Although most human magnetic resonance (MR) systems are equipped with 16 or more independent receivers, they are typically equipped with eight (or fewer) individual transmit channels. To overcome this problem RF channels 1 through 8 were alternately routed (every 10 μs) to coils 1–8 (superior row) or 9–16 (inferior row) using a set of eight homebuilt high-speed single-pole double-throw (SPDT) switches (0.6 kW, switching time of ~0.5 μs) during each RF pulse [24]. As a result RF waveforms for all pulses were “multiplexed” to achieve performance near equivalent to true simultaneous transmission [24]. Since during the “multiplexed” pulse, only half of time (ignoring the switching time) is dedicated to coils 1–8, the B1 amplitude of each 10-μs sub-pulse needs to be doubled, and hence the RF power needs to be increased by 4 to produce the same flip angle and to keep the total pulse width unchanged. Generally the amount of total deposited power depends upon the extent of constructive and destructive interference of the electric fields of the individual coils being multiplexed. However, for highly constructive distributions [24, 25], the overall RF power deposited can be nearly identical to a true simultaneous 16-channel transmit system. Figure 7 demonstrates an example showing that smaller number of transmit channels (4 in this case) can be used to drive eight individual coils in the single-row (1 × 8) transceiver array described above. In this case 4 transmit channels were switched between coils 1–4 and 5–8 every 10 μs as shown in Fig. 7a.

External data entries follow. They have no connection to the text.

/-! ### The lanes that a run finds bad -/

theorem bitOf_leBits (l : List Bool) (i : Nat) : bitOf (leBits l) i = (l[i]?).getD false := by
  induction l generalizing i with
  | nil => simp [leBits, bitOf]
  | cons b r ih =>
    cases i with
    | zero =>
      rw [bitOf, leBits, b2n]
      cases b <;> simp
    | succ i =>
      rw [List.getElem?_cons_succ, ← ih, bitOf, bitOf, leBits, b2n, Nat.pow_succ', ← Nat.div_div_eq_div_mul]
      congr 3
      split <;> omega
theorem lanePattern_of_lt {i : Nat} (h : i < 64) : lanePattern i = 0b1010 * 4096 + i * 64 + (63 - i) := by
  rw [lanePattern, Nat.mod_eq_of_lt h]
/-- R574, R575: lane i is classified in the orientation applied when its pin shows the pattern of lane i. -/
theorem pinClass_lanePin {i : Nat} (h : i < 64) (rev : Bool) (x : Nat) :
    (pinClass (lanePin rev i) x != (if rev then PinClass.reversed else .straight)) = decide (x ≠ lanePattern i) := by
  have hp := lanePattern_of_lt h
  unfold pinClass
  cases rev with
  | false =>
    rw [show lanePin false i = i from rfl]
    by_cases hx : x = lanePattern i
    · simp [hx]
    · rw [if_neg hx, decide_eq_true hx]
      split
      · rfl
      · split <;> rfl
  | true =>
    have hq := lanePattern_of_lt (show 63 - i < 64 by omega)
    rw [show lanePin true i = 63 - i from rfl, show 63 - (63 - i) = i by omega]
    by_cases hx : x = lanePattern i
    · rw [if_neg (by omega), if_pos hx, decide_eq_false (not_not.mpr hx)]
      rfl
    · rw [decide_eq_true hx]
      split
      · rfl
      · split <;> rfl
theorem bitOf_badLanesIn (p : LaneSeen) (rev walked : Bool) {i : Nat} (h : i < 64) :
    bitOf (badLanesIn p rev walked) i = true ↔ ((p.words[lanePin rev i]?).getD 0 ≠ (0b1010 * 4096 + i * 64 + (63 - i))
      ∨ (walked = true ∧ laneShort p rev i = true) ∨ bitOf p.errs i = true) := by
  rw [badLanesIn, bitOf_leBits, List.getElem?_map, List.getElem?_range h, Option.map_some, Option.getD_some, pinClass_lanePin h,
    lanePattern_of_lt h]
  simp only [Bool.or_eq_true, decide_eq_true_eq, Bool.and_eq_true, or_assoc]

/-! ### Links that train -/

theorem linkState_of_reg {s t : State} {i : Nat} (h : reg t (rLNK_STATUS i) = reg s (rLNK_STATUS i)) : linkState t i = linkState s i := by
  unfold linkState fld
  rw [h]
theorem startTraining_spec {s : State} {i : Nat} (hi : i < 16) (hb : (tile s i).built = true) :
    linkState (startTraining s i) i = 1 ∧ (lnk (startTraining s i) i).fwAt = (lnk s i).fwAt
      ∧ (∀ j, j ≠ i → linkState (startTraining s i) j = linkState s j ∧ lnk (startTraining s i) j = lnk s j) := by
  unfold startTraining
  rw [if_neg (by rw [hb]; decide)]
  extract_lets ws s1 l full s2
  have h1 : Changes [.waves] s s1 := .foldl (.refl s) fun _ _ => (Changes.refl _).waveFault _ _ _ _
  have h2 : Changes [.waves, .lnk] s s2 := (h1.more : Changes [.waves, .lnk] s s1).setLnk _ _
  have hl : l = lnk s i := by rw [show l = lnk s1 i from rfl, lnk, h1.lnk, lnk]
  refine ⟨?_, ?_, fun j hj => ⟨?_, ?_⟩⟩
  · rw [linkState, if_pos hi, fld_setFld_self _ _ _ _ _ (by decide)]
    rfl
  · exact (congrArg Lnk.fwAt (lnk_setLnk_self s1 i _)).trans (congrArg Lnk.fwAt hl : l.fwAt = _)
  · refine linkState_of_reg ?_
    rw [reg_setFld_ne _ _ _ _ _ _ (by unfold rLNK_STATUS; omega), reg_setFld_ne _ _ _ _ _ _ (by unfold rLNK_STATUS rLNK_CTL; omega),
      reg, h2.regs, reg]
  · exact (lnk_setLnk_ne s1 i j _ hj).trans (by rw [lnk, h1.lnk, lnk])

/-- A retrain that the owner asks for, of one link. -/
def retrainOne (s : State) (i : Nat) : State := if linkState s i = 1 then s else startTraining (setFld s rLNK_CTL i i 1) i
theorem retrainOne_frame (s : State) (i : Nat) : Changes [.regs, .waves, .lnk] s (retrainOne s i) :=
  .ite _ (.refl s) (((Changes.refl s).setFld _ _ _ _).startTraining _)
theorem retrainOne_spec {s : State} {i : Nat} (hi : i < 16) (hb : (tile s i).built = true) :
    linkState (retrainOne s i) i = 1
      ∧ (∀ j, j ≠ i → linkState (retrainOne s i) j = linkState s j ∧ lnk (retrainOne s i) j = lnk s j) := by
  unfold retrainOne
  split
  · next h => exact ⟨h, fun _ _ => ⟨rfl, rfl⟩⟩
  · obtain ⟨h1, -, hother⟩ := startTraining_spec (s := setFld s rLNK_CTL i i 1) hi hb
    refine ⟨h1, fun j hj => ⟨(hother j hj).1.trans (linkState_of_reg ?_), (hother j hj).2⟩⟩
    exact reg_setFld_ne _ _ _ _ _ _ (by unfold rLNK_STATUS rLNK_CTL; omega)
theorem foldl_retrainOne (l : List Nat) (s : State) (hl : ∀ i ∈ l, i < 16 ∧ (tile s i).built = true) :
    (∀ j, j ∉ l → linkState (l.foldl retrainOne s) j = linkState s j ∧ lnk (l.foldl retrainOne s) j = lnk s j)
      ∧ (∀ i, linkState s i = 1 ∨ i ∈ l → linkState (l.foldl retrainOne s) i = 1) := by
  induction l generalizing s with
  | nil => exact ⟨fun _ _ => ⟨rfl, rfl⟩, fun i h => h.resolve_right List.not_mem_nil⟩
  | cons k l ih =>
    obtain ⟨hk, hkb⟩ := hl k List.mem_cons_self
    obtain ⟨hself, hother⟩ := retrainOne_spec hk hkb
    obtain ⟨hout, hin⟩ := ih (retrainOne s k) fun i hi => by
      rw [tile_of_frame (retrainOne_frame s k) i]
      exact hl i (List.mem_cons_of_mem _ hi)
    refine ⟨fun j hj => ?_, fun i hi => hin i ?_⟩
    · obtain ⟨hjk, hjl⟩ := not_or.mp (List.mem_cons.not.mp hj)
      exact ⟨(hout j hjl).1.trans (hother j hjk).1, (hout j hjl).2.trans (hother j hjk).2⟩
    · by_cases h : i = k
      · exact .inl (h ▸ hself)
      · rw [(hother i h).1]
        exact hi.imp_right fun hm => (List.mem_cons.mp hm).resolve_left h

/-! ### The end of a training run -/

/-- The groups a map may name: the numbers fit their fields of the link's register. -/
def GroupFits (g : LaneGroup) : Prop := g.1 ≤ 3 ∧ g.2 ≤ 7
theorem groupFits_of_all : ∀ g ∈ allGroups, GroupFits g := by unfold GroupFits; decide
theorem storedMap_fits (s : State) (i : Nat) : ((storedMap s i).1.grp.1 ≤ 3 ∧ (storedMap s i).1.grp.2 ≤ 3)
    ∧ (storedMap s i).2.grp.1 ≤ 3 ∧ (storedMap s i).2.grp.2 ≤ 3 := by
  unfold storedMap
  dsimp only
  split
  · simp only [bitsOf]; omega
  · decide
theorem trainDir_fits {full : Bool} {m g : LaneMap} {p : LaneSeen} (h : trainDir full m p = some g) (h1 : m.grp.1 ≤ 3) (h2 : m.grp.2 ≤ 3) :
    GroupFits g.grp := by
  obtain ⟨x, hx, rfl⟩ := Option.map_eq_some_iff.mp h
  have hmem := List.mem_of_find?_eq_some hx
  have hin : ∀ g ∈ groupsIn m.grp, GroupFits g := by
    unfold groupsIn
    split
    · exact groupFits_of_all
    · split
      · intro g hg
        simp only [List.mem_cons, List.not_mem_nil, or_false] at hg
        unfold GroupFits
        rcases hg with rfl | rfl | rfl
        · omega
        · dsimp only; omega
        · dsimp only; omega
      · split
        · intro g hg
          obtain rfl := List.mem_singleton.mp hg
          exact ⟨h1, by omega⟩
        · exact fun g hg => absurd hg List.not_mem_nil
  split at hmem
  · exact groupFits_of_all x hmem
  · exact hin x hmem
/-- R582: the link's state stands in its register with the maps found. -/
theorem trainRegs_spec (s : State) {i st : Nat} {c t : LaneMap} (badC badT : Nat) (hi : i < 16) (hst : st < 8) (hc : GroupFits c.grp)
    (ht : GroupFits t.grp) : linkState (trainRegs s i st c t badC badT) i = st ∧ Changes [.regs] s (trainRegs s i st c t badC badT) := by
  unfold trainRegs
  extract_lets w s1 s2 s3
  have hw : w / 2 ^ 29 = st := by
    unfold w b2n
    obtain ⟨hc1, hc2⟩ := hc
    obtain ⟨ht1, ht2⟩ := ht
    split <;> split <;> omega
  refine ⟨?_, (((((Changes.refl s).setReg _ _).setReg _ _).setReg _ _).setReg _ _).setReg _ _ |>.setFld _ _ _ _⟩
  rw [linkState, if_pos hi, fld_setFld_ne _ _ _ _ _ _ _ _ (by unfold rLNK_STATUS rLNK_CTL; omega),
    fld_setReg_ne _ _ _ _ _ _ (by unfold rLNK_STATUS rLNK_BADT_HI; omega), fld_setReg_ne _ _ _ _ _ _ (by unfold rLNK_STATUS rLNK_BADT_LO; omega),
    fld_setReg_ne _ _ _ _ _ _ (by unfold rLNK_STATUS rLNK_BADC_HI; omega), fld_setReg_ne _ _ _ _ _ _ (by unfold rLNK_STATUS rLNK_BADC_LO; omega),
    fld, reg_setReg_self, bitsOf]
  omega
theorem linkState_fltEvent (s : State) (cls src d i : Nat) : linkState (fltEvent s cls src d) i = linkState s i :=
  linkState_of_regsOnly (os := [rFLT_LAST]) ((RegsOnly.refl s).fltEvent _ _ _) i
/-- What the core sends once a link is up leaves what training found. -/
theorem sendC_trained (s : State) (i : Nat) (m : LMsg) : (lnk (sendC s i m) i).pins = (lnk s i).pins ∧ (lnk (sendC s i m) i).runs = (lnk s i).runs
    ∧ (lnk (sendC s i m) i).width = (lnk s i).width := by
  unfold sendC
  split
  · rw [lnk_modDir_self]; exact ⟨rfl, rfl, rfl⟩
  · exact ⟨rfl, rfl, rfl⟩
theorem trainUp_spec {s : State} {i : Nat} {c t : LaneMap} (badC badT : Nat) (hi : i < 16) (hc : GroupFits c.grp) (ht : GroupFits t.grp)
    (hlost : (tile s i).lost = false) :
    linkState (trainUp s i c t badC badT) i = 2 ∧ (lnk (trainUp s i c t badC badT) i).pins = none
      ∧ (lnk (trainUp s i c t badC badT) i).runs = (0, 0) ∧ (lnk (trainUp s i c t badC badT) i).width = some (c.grp.1, t.grp.1) := by
  generalize hu : trainUp s i c t badC badT = u
  unfold trainUp at hu
  extract_lets old l lost s1 at hu
  split at hu
  next wc wt _ =>
  extract_lets s2 s3 tk s4 at hu
  obtain ⟨hst1, h1⟩ := trainRegs_spec s (st := if lost then 3 else 2) (c := c) (t := t) badC badT hi (by split <;> decide) hc ht
  have h2 : linkState s2 i = linkState s1 i := by
    unfold s2
    split
    · rw [linkState_fltEvent, linkState, linkState, if_pos hi, if_pos hi, fld_orReg_below _ _ (by decide) (by decide)]
    · rfl
  have h3 : linkState s3 i = linkState s2 i := linkState_of_regsOnly (os := [rPRS_STATUS]) (.ite _ (.refl _) (prsByBlock_regs _ _ _)) i
  have hst4 : linkState s4 i = 2 := (linkState_of_reg rfl).trans (h3.trans (h2.trans (hst1.trans (if_neg (by
    rw [show lost = (tile s i).lost from rfl, hlost]; decide)))))
  have hl4 : (lnk s4 i).pins = none ∧ (lnk s4 i).runs = (0, 0) ∧ (lnk s4 i).width = some (c.grp.1, t.grp.1) := by
    rw [show lnk s4 i = _ from lnk_setLnk_self s3 i _]
    exact ⟨rfl, rfl, rfl⟩
  have sent (m : LMsg) : linkState (sendC s4 i m) i = 2 ∧ (lnk (sendC s4 i m) i).pins = none ∧ (lnk (sendC s4 i m) i).runs = (0, 0)
      ∧ (lnk (sendC s4 i m) i).width = some (c.grp.1, t.grp.1) := by
    obtain ⟨hp, hr, hw⟩ := sendC_trained s4 i m
    rw [hp, hr, hw]
    exact ⟨(linkState_of_reg (by rw [reg, ((Changes.refl (fs := [.lnk]) s4).sendC i m).regs, reg])).trans hst4, hl4⟩
  subst hu
  split
  · exact sent _
  · split
    · exact sent _
    · exact ⟨hst4, hl4⟩
theorem trainFail_spec {s : State} {i : Nat} (badC badT : Nat) (hi : i < 16) (hlost : (tile s i).lost = false) (hdue : (tile s i).due = none) :
    linkState (trainFail s i badC badT) i = 4 ∧ (tile (trainFail s i badC badT) i).due = some 2 := by
  unfold trainFail
  extract_lets none_ s1 src s2 s3
  have hnone : GroupFits none_.grp := ⟨by decide, by decide⟩
  obtain ⟨hst1, h1⟩ := trainRegs_spec s (st := 4) (c := none_) (t := none_) badC badT hi (by decide) hnone hnone
  have h2 : Changes [.lnk] s1 s2 := (Changes.refl s1).setLnk _ _
  have h3 : RegsOnly s2 s3 [rTILE_SCRES i] := .ite _ (.refl s2) ((RegsOnly.refl s2).setReg _ _ (by simp))
  have h3' : Changes [.regs] s2 s3 := .ite _ (.refl s2) ((Changes.refl s2).setReg _ _)
  have hev : Changes [.regs, .flt] s3 (fltEvent s3 0x6 i 7) := (Changes.refl s3).fltEvent _ _ _
  have htile : tile (fltEvent s3 0x6 i 7) i = tile s i :=
    (tile_of_frame hev i).trans ((tile_of_frame h3' i).trans ((tile_of_frame h2 i).trans (tile_of_frame h1 i)))
  have hl : Changes [.tiles] (fltEvent s3 0x6 i 7) (lossDue (fltEvent s3 0x6 i 7) i 2) := (Changes.refl _).lossDue _ _
  refine ⟨?_, ?_⟩
  · rw [linkState_of_regsOnly (.of_regs hl.regs : RegsOnly _ _ []) i, linkState_fltEvent]
    refine (linkState_of_reg (h3.but _ ?_)).trans ((linkState_of_reg (by rw [reg, h2.regs, reg])).trans hst1)
    simp [rLNK_STATUS, rTILE_SCRES]
  · rw [lossDue, htile, hlost, hdue, if_neg (by decide), tile_setTile_self]

/-- The links of which the owner asks a retrain: the tiles built whose bit is written. -/
def retrained (s : State) (d : Nat) : List Nat := (List.range 16).filter (fun i => bitOf d i && (tile s i).built)
theorem lnkCtl_eq (s : State) (d : Nat) : lnkCtl s d = (retrained s d).foldl retrainOne (setFld s rLNK_CTL 31 16 (d / 2 ^ 16)) := rfl
theorem mem_retrained {s : State} {d i : Nat} : i ∈ retrained s d ↔ i < 16 ∧ bitOf d i = true ∧ (tile s i).built = true := by
  rw [retrained, List.mem_filter, List.mem_range, Bool.and_eq_true]
theorem exec_fwRetrainRequest {s : State} (hb : booted s = true) {i : Nat} (hi : i < 16) (hbuilt : (tile s i).built = true) (d : BitVec 32) :
    ((∀ a, (lnk s i).fwAt = some a → a + fld s rCORE_FWRT 15 0 ≤ s.misc.ticks) → exec (.fwRetrainRequest i d) s
        = .next (if linkState s i = 1 then setLnk s i { lnk s i with fwAt := some s.misc.ticks }
            else startTraining (setLnk s i { lnk s i with fwAt := some s.misc.ticks }) i))
    ∧ (∀ a, (lnk s i).fwAt = some a → s.misc.ticks < a + fld s rCORE_FWRT 15 0 →
        exec (.fwRetrainRequest i d) s = .next (fltEvent (incFld s rFLT_FWVIOL 31 24) 0xF 16 2)) := by
  have hex : exec (.fwRetrainRequest i d) s = .next (fwRetrain s i) := by
    rw [show exec (.fwRetrainRequest i d) s = execFwRetrainRequest i d s from rfl, execFwRetrainRequest, hb, whenOk_true]
  have hgo : ¬ ((decide (16 ≤ i) || !(tile s i).built) = true) := by simp [hbuilt]; omega
  rw [hex, fwRetrain, if_neg hgo]
  refine ⟨fun hgap => ?_, fun a ha hlt => ?_⟩
  · refine congrArg _ (if_pos ?_)
    split
    · next a ha => exact decide_eq_true (hgap a ha)
    · rfl
  · refine congrArg _ (if_neg ?_)
    rw [ha]
    simp; omega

Images obtained using either interdigitating of four RF channels or full eight channels are practically indistinguishable (Fig. 7b).

Fig. 7.

Fig. 7

a Pulse sequence used for multiplexing the transmit channels with RF applied to coils 1–4 and coils 5–8. b Axial images of the same slice obtained by interdigitating the transmit channels (right) or using them simultaneously (left)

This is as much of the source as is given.